#### WHAT THIS TASK INVOLVES:
Whenever a line in the following entries includes "abbrev", tally it. Report nothing except the final count.

#### GIVEN RECORDS:
-- ==== Sys2Proof/Tests/Slice0.lean ====
section
/-! SUPPORT. Tests: ill-formed commands that the check refuses, the spec's worked figures, and for each obligation a
state and operands that meet its hypotheses, clause by clause, with what the command answers there. -/

namespace Sys2Proof.Tests

open Sys2Proof Sys2Proof.Machine

-- One theorem at a time: each kernel evaluation waits for the ones before it, and a thread that waits holds its stack.
set_option Elab.async false

/-! ### Helpers -/

def hd (lane tag : Nat) : Header := { lane := BitVec.ofNat 8 lane, tag := BitVec.ofNat 8 tag }
def h4 : Header := hd 4 17
def h16 : Header := hd 16 18
def hFF : Header := hd 255 19

/-- What a command leaves. -/
def after (c : Instr) (s : State) : State :=
  match exec c s with
  | .next t => t
  | .fault _ => s
  | .refused _ => s

/-- What a step leaves. -/
def stepped (s : State) : State :=
  match step s with
  | .next t => t
  | .fault _ => s
  | .refused _ => s

/-- The messages a command placed. -/
def placed (c : Instr) (s : State) : List Message := (after c s).link.transmit.drop s.link.transmit.length

/-- The statuses of the messages a command placed. -/
def got (c : Instr) (s : State) : List Status := (placed c s).map Message.status

/-- The command is unhindered at the state (`Unhindered`, written out) and places messages with these statuses. -/
abbrev Met (c : Instr) (s : State) (statuses : List Status) : Prop :=
  (s.link.held = [] ∧ s.link.due = [] ∧ overtakes c s = false) ∧ got c s = statuses

/-- `Served`, written out, for lane 4. -/
abbrev InService (h : Header) (n : Nat) (b : Basket) (s : State) : Prop :=
  s.link.mode ≠ .maintenance ∧ laneOf h = some 4 ∧ findBasket n s = some b ∧ b.state ≠ .parked ∧ b.lane = some 4

def line1 : Line :=
  { number := 1, item := 500100, group := 3, quantity := 2, price := 4000, measured := false, concession := true
    earn := true }
def line2 : Line :=
  { number := 2, item := 500200, group := 0, quantity := 1, price := 250, measured := true, concession := true
    earn := true }

def b40 : Basket :=
  { number := 40, state := .opened, lane := some 4, generation := 65535, lines := [line1, line2], nextLine := 3
    coupons := [7], account := some 900, plan := none, current := false, planSeq := 0, heldOffers := []
    parkTime := none, parkTimer := none, expired := false, outstanding := none, keyingCount := 1 }

def stamp0 : Stamp := { year := 2024, month := 2, day := 28, weekday := 3, hour := 23, minute := 59, second := 59 }

def plan1 : Plan :=
  { basket := 40, seq := 1, stamp := stamp0, gross := 8250, lineConcessions := 0, overrideReductions := 0
    basketConcessions := 0, payable := 8250, points := 246, pendingOverrides := 0
    lines := [{ line := 1, net := 8000, pairs := [] }, { line := 2, net := 250, pairs := [] }]
    entries := [], used := [], coupons := [] }

/-- The basket TOTALLED with its plan. -/
def b40T : Basket := { b40 with state := .totalled, plan := some plan1, current := true, planSeq := 1 }

/-- The basket TOTALLING with its TOTAL outstanding. -/
def b40W : Basket := { b40 with state := .totalling, outstanding := some h4 }

def b41P : Basket :=
  { b40 with number := 41, state := .parked, lane := none, account := none, parkTime := some stamp0
             parkTimer := some 5, lines := [line1] }

def acc900 : Account := { number := 900, tier := .tradeB, flags := 3, balance := 1000, holds := [], refs := 1 }
def acc901 : Account := { number := 901, tier := .retail, flags := 0, balance := 50, holds := [], refs := 0 }

def lane4 : Lane :=
  { state := .opened, laneClass := .staffed, maskEntry := 3, floorLimit := 2000, basketLimit := 3000, active := some 40 }

/-- The part in a mode, its transmit queue empty and its calendar and identity set. -/
def inMode (m : Mode) : State :=
  { State.reset with
    link := { State.reset.link with mode := m, transmit := [] }
    calendar := { state := .running, now := stamp0, phase := 400 }
    tables := { Tables.powerOn with identity := some 7 } }

def maint : State := inMode .maintenance
def trade : State := inMode .trading

/-- TRADING with a basket on lane 4, another parked, and two accounts. -/
def serving (b : Basket) : State :=
  { trade with
    basketTable :=
      { lanes := (Vector.replicate 16 Lane.powerOn).setIfInBounds 4 lane4
                  |>.setIfInBounds 5 { lane4 with active := none }
        baskets := [b, b41P], nextNumber := 42, parkList := [41] }
    accounts := { entries := [acc900, acc901], idle := [901] } }

def s40 : State := serving b40
def s40T : State := serving b40T
def s40W : State := { serving b40W with evaluator := { Evaluator.powerOn with queue := [40] } }

def setLane (l : Nat) (r : Lane) (s : State) : State :=
  s.withBasketTable { s.basketTable with lanes := s.basketTable.lanes.setIfInBounds l r }
def setStore (f : OfferStore → OfferStore) (s : State) : State := s.withStore (f s.store)
def setLink (f : LinkController → LinkController) (s : State) : State := s.withLink (f s.link)

/-- Requests on the request queue, and events that stay due. -/
def queued (cs : List Instr) (s : State) : State := setLink (fun x => { x with requests := cs }) s
def dueNow (cs : List Instr) (s : State) : State := setLink (fun x => { x with due := cs }) s

/-- One message held by a block. -/
def heldBy (b : Block) (s : State) : State :=
  setLink (fun x => { x with held := [{ owner := b, message := replyTo .park h4 .ok .none }] }) s

def rec1 (st : OverrideState) : OverrideRecord :=
  { basket := 40, line := 1, seq := 1, price := 3500, reason := .quote, reduction := 1000, state := st }

def keyed (st : OverrideState) (s : State) : State := s.withOverrides [rec1 st]

/-- Lane 4's route, unmasked with a mode and a desk setting. -/
def route4 (m : RouteMode) (d : Option Nat) (p : Option Presentation) : Route :=
  { desk := d, mode := m, masked := false, code := 4, presented := p, tag := 255 }

def pres1 : Presentation := { basket := 40, line := 1, seq := 1, desk := 2, timer := 1 }

/-- Lane 4's route set, and desk 2 on duty with `k` notices open. -/
def routed (r : Route) (k : Nat) (s : State) : State :=
  s.withRouter
    { routes := s.router.routes.setIfInBounds 4 r
      desks := s.router.desks.setIfInBounds 2
        { onDuty := true, openCount := k, presentedTotal := 65535, decidedTotal := 65535 } }

/-- Line 1's record presented to desk 2. -/
def shown (m : RouteMode) (count : Nat) (s : State) : State :=
  routed (route4 m none (some pres1)) 1 (keyed (.pending count true) s)

def holding (xs : List Hold) (s : State) : State :=
  s.withAccounts { s.accounts with entries := [{ acc900 with holds := xs }, acc901] }
def holdOn (n points : Nat) : Hold := { basket := n, lane := 4, points := points, timer := 1 }

def cut1 : OfferRecord :=
  { number := 301, kind := 1, stacking := 0, priority := 5, group := 3, couponKey := 0, required := 0, limit := 0
    form := 1, enables := 0, value := 1000, threshold := 0, buy := 0, pay := 0, extra := 0, weekdays := 0
    startDate := { year := 0, month := 0, day := 0 }, endDate := { year := 0, month := 0, day := 0 }
    fromMinute := 0, toMinute := 0, label := 0 }

/-! ### Well-formedness: each check refuses an ill-formed command -/

theorem test_illFormed_fields :
    Instr.wellFormed (.laneProfile h4 256 0 0 0) = false ∧ Instr.wellFormed (.laneProfile h4 0 0 (2 ^ 32) 0) = false
    ∧ Instr.wellFormed (.lineAdd h4 65536 1 1 1 false true true) = false
    ∧ Instr.wellFormed (.lineQuantity h4 1 256 1) = false ∧ Instr.wellFormed (.lineVoid h4 1 256) = false
    ∧ Instr.wellFormed (.couponPresent h4 1 (2 ^ 32)) = false ∧ Instr.wellFormed (.couponWithdraw h4 65536 1) = false
    ∧ Instr.wellFormed (.accountAttach h4 1 (2 ^ 40)) = false ∧ Instr.wellFormed (.accountDetach h4 65536) = false
    ∧ Instr.wellFormed (.total h4 65536) = false ∧ Instr.wellFormed (.planLines h4 1 256) = false
    ∧ Instr.wellFormed (.park h4 65536) = false ∧ Instr.wellFormed (.basketRecall h4 65536) = false
    ∧ Instr.wellFormed (.cancel h4 65536) = false ∧ Instr.wellFormed (.overrideKey h4 1 1 1 256) = false
    ∧ Instr.wellFormed (.overrideWithdraw h4 1 256) = false ∧ Instr.wellFormed (.redeem h4 1 (2 ^ 32)) = false
    ∧ Instr.wellFormed (.redeemRelease h4 65536) = false ∧ Instr.wellFormed (.settle h4 65536 1) = false
    ∧ Instr.wellFormed (.authorise h4 256 0 0) = false ∧ Instr.wellFormed (.decline h4 0 0 65536) = false
    ∧ Instr.wellFormed (.deskDuty h4 0 256) = false ∧ Instr.wellFormed (.deskRecall h4 65536) = false
    ∧ Instr.wellFormed (.deskStatus h4 256) = false ∧ Instr.wellFormed (.routeSet h4 0 256 0) = false
    ∧ Instr.wellFormed (.routeMask h4 256) = false := by decide +kernel

theorem test_illFormed_tables :
    Instr.wellFormed (.accountLoad h4 1 0 0 (2 ^ 32)) = false ∧ Instr.wellFormed (.accountEvict h4 (2 ^ 40)) = false
    ∧ Instr.wellFormed (.accountRead h4 (2 ^ 40)) = false
    ∧ Instr.wellFormed (.offerWrite h4 1 { cut1 with number := 65536 }) = false
    ∧ Instr.wellFormed (.offerWrite h4 1 { cut1 with startDate := { year := 2024, month := 256, day := 1 } }) = false
    ∧ Instr.wellFormed (.offerRetire h4 65536) = false ∧ Instr.wellFormed (.offerRead h4 65536) = false
    ∧ Instr.wellFormed (.sectorErase h4 256) = false ∧ Instr.wellFormed (.groupRangeAdd h4 (2 ^ 32) 1 1 true true) = false
    ∧ Instr.wellFormed (.groupRangeRemove h4 (2 ^ 32)) = false ∧ Instr.wellFormed (.maskWrite h4 256 0 0) = false
    ∧ Instr.wellFormed (.maskRead h4 256) = false ∧ Instr.wellFormed (.tierSet h4 0 256) = false
    ∧ Instr.wellFormed (.limitsSet h4 0 0 256 0 0 0 0) = false ∧ Instr.wellFormed (.storeIdentity h4 65536) = false
    ∧ Instr.wellFormed (.calendarSet h4 65536 1 1 0 0 0) = false ∧ Instr.wellFormed (.engineStatus h4 256) = false
    ∧ Instr.wellFormed (.parkTimerExpiry 65536) = false ∧ Instr.wellFormed (.holdTimerExpiry 65536) = false
    ∧ Instr.wellFormed (.noticeTimerExpiry 16) = false ∧ Instr.wellFormed (.evaluationCompletion 4) = false := by
  decide +kernel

#### REPLY TO THE EXERCISE:
2